Problem description |
Look through the entries below and extract exactly the lines from the one containing "(8, b6.toNat), (8, b7.toNat)]))" through the one containing "(List.range 8).map (fun", ends included.

Task data |
-- ==== Sys2Proof/Decode.lean ====
section
/-! DEFINITION. The decoder of Tlaust words, with the checks of R74 in their order, and the encoder (R52 to R66, R72 to R74). -/
namespace Sys2Proof

/-! ### The F format -/

/-- The fields of an F word (R54). -/
structure FWord where
  op : BitVec 10
  la : BitVec 4
  d : BitVec 8
  a : BitVec 8
  b : BitVec 8
  var : BitVec 4
  ty : BitVec 4
  qd : BitVec 1
  qa : BitVec 1
  qb : BitVec 1
  sb : BitVec 1
  ia : BitVec 1
  ib : BitVec 1
  mode : BitVec 2
  ke : BitVec 1
  ks : BitVec 3
  zero : BitVec 4
  deriving DecidableEq, Repr

/-- The fields of a word read as an F word (R54). -/
def FWord.unpack (w : DWord) : FWord where
  op := w.extractLsb' 52 10
  la := w.extractLsb' 48 4
  d := w.extractLsb' 40 8
  a := w.extractLsb' 32 8
  b := w.extractLsb' 24 8
  var := w.extractLsb' 20 4
  ty := w.extractLsb' 16 4
  qd := w.extractLsb' 15 1
  qa := w.extractLsb' 14 1
  qb := w.extractLsb' 13 1
  sb := w.extractLsb' 12 1
  ia := w.extractLsb' 11 1
  ib := w.extractLsb' 10 1
  mode := w.extractLsb' 8 2
  ke := w.extractLsb' 7 1
  ks := w.extractLsb' 4 3
  zero := w.extractLsb' 0 4

/-- Fields joined into a number, the least significant first, each a pair of a width and a value. -/
def joinFields (l : List (Nat × Nat)) : Nat :=
  match l with
  | [] => 0
  | (n, v) :: r => v % 2 ^ n + 2 ^ n * joinFields r

/-- The F word of fields (R54). -/
def FWord.pack (f : FWord) : DWord :=
  BitVec.ofNat 64 (joinFields [(4, f.zero.toNat), (3, f.ks.toNat), (1, f.ke.toNat), (2, f.mode.toNat), (1, f.ib.toNat),
    (1, f.ia.toNat), (1, f.sb.toNat), (1, f.qb.toNat), (1, f.qa.toNat), (1, f.qd.toNat), (4, f.ty.toNat), (4, f.var.toNat),
    (8, f.b.toNat), (8, f.a.toNat), (8, f.d.toNat), (4, f.la.toNat), (10, f.op.toNat), (2, 0)])

/-- The operands of an F word; none where the zero field, a modifier combination of R56, ks without ke or the type code is refused. -/
def FWord.ops (f : FWord) : Option Ops :=
  if f.zero ≠ 0 ∨ (f.ia = 1 ∧ f.qa = 1) ∨ (f.ib = 1 ∧ (f.qb = 1 ∨ f.sb = 1)) ∨ (f.sb = 1 ∧ f.qb = 1) ∨ (f.ke = 0 ∧ f.ks ≠ 0) then
    none
  else
    match ElemType.ofCode f.ty with
    | none => none
    | some ty => some {
        d := if f.qd = 1 then .queue f.d else .reg f.d
        a := if f.ia = 1 then .imm f.a else if f.qa = 1 then .queue f.a else .reg f.a
        b := if f.ib = 1 then .imm f.b else if f.qb = 1 then .queue f.b else if f.sb = 1 then .scalar f.b else .reg f.b
        var := f.var
        ty := ty
        mode := f.mode
        mask := if f.ke = 1 then some f.ks else none
        la := f.la }

/-- The F word fields of an op and its operands (R54). -/
def FWord.ofOps (op : Nat) (o : Ops) : FWord where
  op := BitVec.ofNat 10 op
  la := o.la
  d := o.d.num
  a := o.a.num
  b := o.b.num
  var := o.var
  ty := o.ty.code
  qd := match o.d with | .queue _ => 1 | _ => 0
  qa := match o.a with | .queue _ => 1 | _ => 0
  qb := match o.b with | .queue _ => 1 | _ => 0
  sb := match o.b with | .scalar _ => 1 | _ => 0
  ia := match o.a with | .imm _ => 1 | _ => 0
  ib := match o.b with | .imm _ => 1 | _ => 0
  mode := o.mode
  ke := match o.mask with | some _ => 1 | none => 0
  ks := match o.mask with | some k => k | none => 0
  zero := 0

/-- The instruction of an F word, or the cause of R74. -/
def decodeF (env : Env) (w : DWord) : Except Cause Instr :=
  let f := FWord.unpack w
  let op := f.op.toNat
  match fSpec op with
  | none => .error .illegalInstruction
  | some sp =>
    if privileged op && !env.priv then .error .illegalInstruction
    else
      match f.ops with
      | none => .error .illegalInstruction
      | some o =>
        match sp.check env op o with
        | some c => .error c
        | none =>
          match Instr.ofF op o with
          | none => .error .illegalInstruction
          | some i => .ok i

/-! ### The L format -/

/-- The instruction of an L word, or the cause of R74 (R62). -/
def decodeL (env : Env) (w : DWord) : Except Cause Instr :=
  let op := (w.extractLsb' 52 10).toNat
  match lSpec op with
  | none => .error .illegalInstruction
  | some sp =>
    let o : LOps := ⟨w.extractLsb' 40 8, w.extractLsb' 32 8, w.extractLsb' 0 32, w.extractLsb' 48 4⟩
    match sp.check env o with
    | some c => .error c
    | none =>
      match Instr.ofL op o with
      | none => .error .illegalInstruction
      | some i => .ok i

/-- The L word of an op and its operands (R62). -/
def packL (op : Nat) (o : LOps) : DWord :=
  BitVec.ofNat 64 (joinFields [(32, o.imm.toNat), (8, o.a.toNat), (8, o.d.toNat), (4, o.la.toNat), (10, op), (2, 2)])

/-! ### The D format -/

/-- The code of a short operation (R66). -/
def Sop.code (s : Sop) : BitVec 7 :=
  match s with
  | .vadd => 0x01 | .vsub => 0x02 | .vmul => 0x03 | .vmin => 0x04 | .vmax => 0x05 | .vadds => 0x06 | .vsubs => 0x07
  | .vand => 0x08 | .vor => 0x09 | .vxor => 0x0A | .vshl => 0x0B | .vshr => 0x0C | .vsar => 0x0D | .vmov => 0x0E
  | .fadd => 0x10 | .fsub => 0x11 | .fmul => 0x12 | .fmin => 0x13 | .fmax => 0x14
  | .sadd => 0x20 | .ssub => 0x21 | .sand => 0x22 | .sor => 0x23 | .sxor => 0x24 | .sshl => 0x25 | .sshr => 0x26 | .ssar => 0x27
  | .smin => 0x28 | .smax => 0x29

/-- The short operation of a code other than NOP's (R66). -/
def Sop.ofCode (c : BitVec 7) : Option Sop :=
  match c.toNat with
  | 0x01 => some .vadd | 0x02 => some .vsub | 0x03 => some .vmul | 0x04 => some .vmin | 0x05 => some .vmax
  | 0x06 => some .vadds | 0x07 => some .vsubs | 0x08 => some .vand | 0x09 => some .vor | 0x0A => some .vxor
  | 0x0B => some .vshl | 0x0C => some .vshr | 0x0D => some .vsar | 0x0E => some .vmov
  | 0x10 => some .fadd | 0x11 => some .fsub | 0x12 => some .fmul | 0x13 => some .fmin | 0x14 => some .fmax
  | 0x20 => some .sadd | 0x21 => some .ssub | 0x22 => some .sand | 0x23 => some .sor | 0x24 => some .sxor
  | 0x25 => some .sshl | 0x26 => some .sshr | 0x27 => some .ssar | 0x28 => some .smin | 0x29 => some .smax
  | _ => none

/-- The fields of a D-word slot (R63). -/
structure SlotWord where
  sop : BitVec 7
  d : BitVec 8
  b : BitVec 8
  sb : BitVec 1
  ib : BitVec 1
  k : BitVec 3
  ke : BitVec 1
  dt : BitVec 2
  deriving DecidableEq, Repr

/-- The fields of the slot whose bit 0 stands at `at0` of the word (R63). -/
def SlotWord.unpack (w : DWord) (at0 : Nat) : SlotWord where
  sop := w.extractLsb' (at0 + 24) 7
  d := w.extractLsb' (at0 + 16) 8
  b := w.extractLsb' (at0 + 8) 8
  sb := w.extractLsb' (at0 + 7) 1
  ib := w.extractLsb' (at0 + 6) 1
  k := w.extractLsb' (at0 + 3) 3
  ke := w.extractLsb' (at0 + 2) 1
  dt := w.extractLsb' at0 2

/-- The widths and values of a slot's fields, least significant first. -/
def SlotWord.fields (s : SlotWord) : List (Nat × Nat) :=
  [(2, s.dt.toNat), (1, s.ke.toNat), (3, s.k.toNat), (1, s.ib.toNat), (1, s.sb.toNat), (8, s.b.toNat), (8, s.d.toNat), (7, s.sop.toNat)]

/-- The short operation of a slot; none where R66 refuses its sop, its modifier combination or a field of a NOP slot. -/
def SlotWord.short (s : SlotWord) : Option Short :=
  if s.sop = 0 then
    if s.d = 0 ∧ s.b = 0 ∧ s.sb = 0 ∧ s.ib = 0 ∧ s.k = 0 ∧ s.ke = 0 ∧ s.dt = 0 then some .nop else none
  else if (s.sb = 1 ∧ s.ib = 1) ∨ (s.ke = 0 ∧ s.k ≠ 0) then none
  else
    match Sop.ofCode s.sop with
    | none => none
    | some sop => some (.op sop {
        d := s.d
        b := if s.ib = 1 then .imm s.b else if s.sb = 1 then .scalar s.b else .reg s.b
        mask := if s.ke = 1 then some s.k else none
        dt := s.dt })

/-- The slot fields of a short operation (R63). -/
def SlotWord.ofShort (s : Short) : SlotWord :=
  match s with
  | .nop => ⟨0, 0, 0, 0, 0, 0, 0, 0⟩
  | .op sop x => {
      sop := sop.code
      d := x.d
      b := match x.b with | .reg n => n | .scalar n => n | .imm n => n
      sb := match x.b with | .scalar _ => 1 | _ => 0
      ib := match x.b with | .imm _ => 1 | _ => 0
      k := match x.mask with | some k => k | none => 0
      ke := match x.mask with | some _ => 1 | none => 0
      dt := x.dt }

/-- The instruction of a D word, or the cause of R74: slot 0 stands in bits [61:31] and slot 1 in bits [30:0] (R63). -/
def decodeD (env : Env) (w : DWord) : Except Cause Instr :=
  match (SlotWord.unpack w 31).short, (SlotWord.unpack w 0).short with
  | some s0, some s1 =>
    match dualCheck env s0 s1 with
    | some c => .error c
    | none => .ok (Instr.ofD s0 s1)
  | _, _ => .error .illegalInstruction

/-- The D word of two slots (R63). -/
def packD (s0 s1 : Short) : DWord :=
  BitVec.ofNat 64 (joinFields ((SlotWord.ofShort s1).fields ++ (SlotWord.ofShort s0).fields ++ [(2, 1)]))

/-! ### Words -/

/-- The instruction of a word that a team of the environment issues, or the cause of the first check of R74 that fails. -/
def decode (env : Env) (w : DWord) : Except Cause Instr :=
  match (w.extractLsb' 62 2).toNat with
  | 0 => decodeF env w
  | 1 => decodeD env w
  | 2 => decodeL env w
  | _ => .error .illegalInstruction

/-- The word of an instruction; none for a step of another agent, which no word encodes. -/
def encode (i : Instr) : Option DWord :=
  match i.fForm with
  | some (op, o) => some (FWord.ofOps op o).pack
  | none =>
    match i.lForm with
    | some (op, o) => some (packL op o)
    | none =>
      match i.dForm with
      | some (s0, s1) => some (packD s0 s1)
      | none => none

/-- The word at 8 bytes, little-endian (R4, R52). -/
def wordOfBytes (bs : List Byte) : Option DWord :=
  match bs with
  | [b0, b1, b2, b3, b4, b5, b6, b7] =>
    some (BitVec.ofNat 64 (joinFields [(8, b0.toNat), (8, b1.toNat), (8, b2.toNat), (8, b3.toNat), (8, b4.toNat), (8, b5.toNat),
      (8, b6.toNat), (8, b7.toNat)]))
  | _ => none

/-- The 8 bytes of a word, little-endian (R4). -/
def bytesOfWord (w : DWord) : List Byte :=
  (List.range 8).map (fun i => w.extractLsb' (8 * i) 8)

/-- The environment that refuses the fewest words: a privileged team with V = 256 and TW = 1,024 and no queue register bound. -/
def Env.widest : Env := ⟨true, 256, 1024, 0⟩

/-- The instruction that the decoder reads from a word whose bits are numbered as spec/opcode_table.json numbers them: the table gives no
row any bits, so the word is `w` with the bits at and above `nbits` zero, laid out little-endian and read by the decoder. -/
def decodeTableWord (nbits w : Nat) : Option Instr :=
  match wordOfBytes (bytesOfWord (BitVec.ofNat 64 (w % 2 ^ nbits))) with
  | none => none
  | some x =>
    match decode Env.widest x with
    | .ok i => some i
    | .error _ => none

end Sys2Proof
end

Task result |
      (8, b6.toNat), (8, b7.toNat)]))
  | _ => none

/-- The 8 bytes of a word, little-endian (R4). -/
def bytesOfWord (w : DWord) : List Byte :=
  (List.range 8).map (fun i => w.extractLsb' (8 * i) 8)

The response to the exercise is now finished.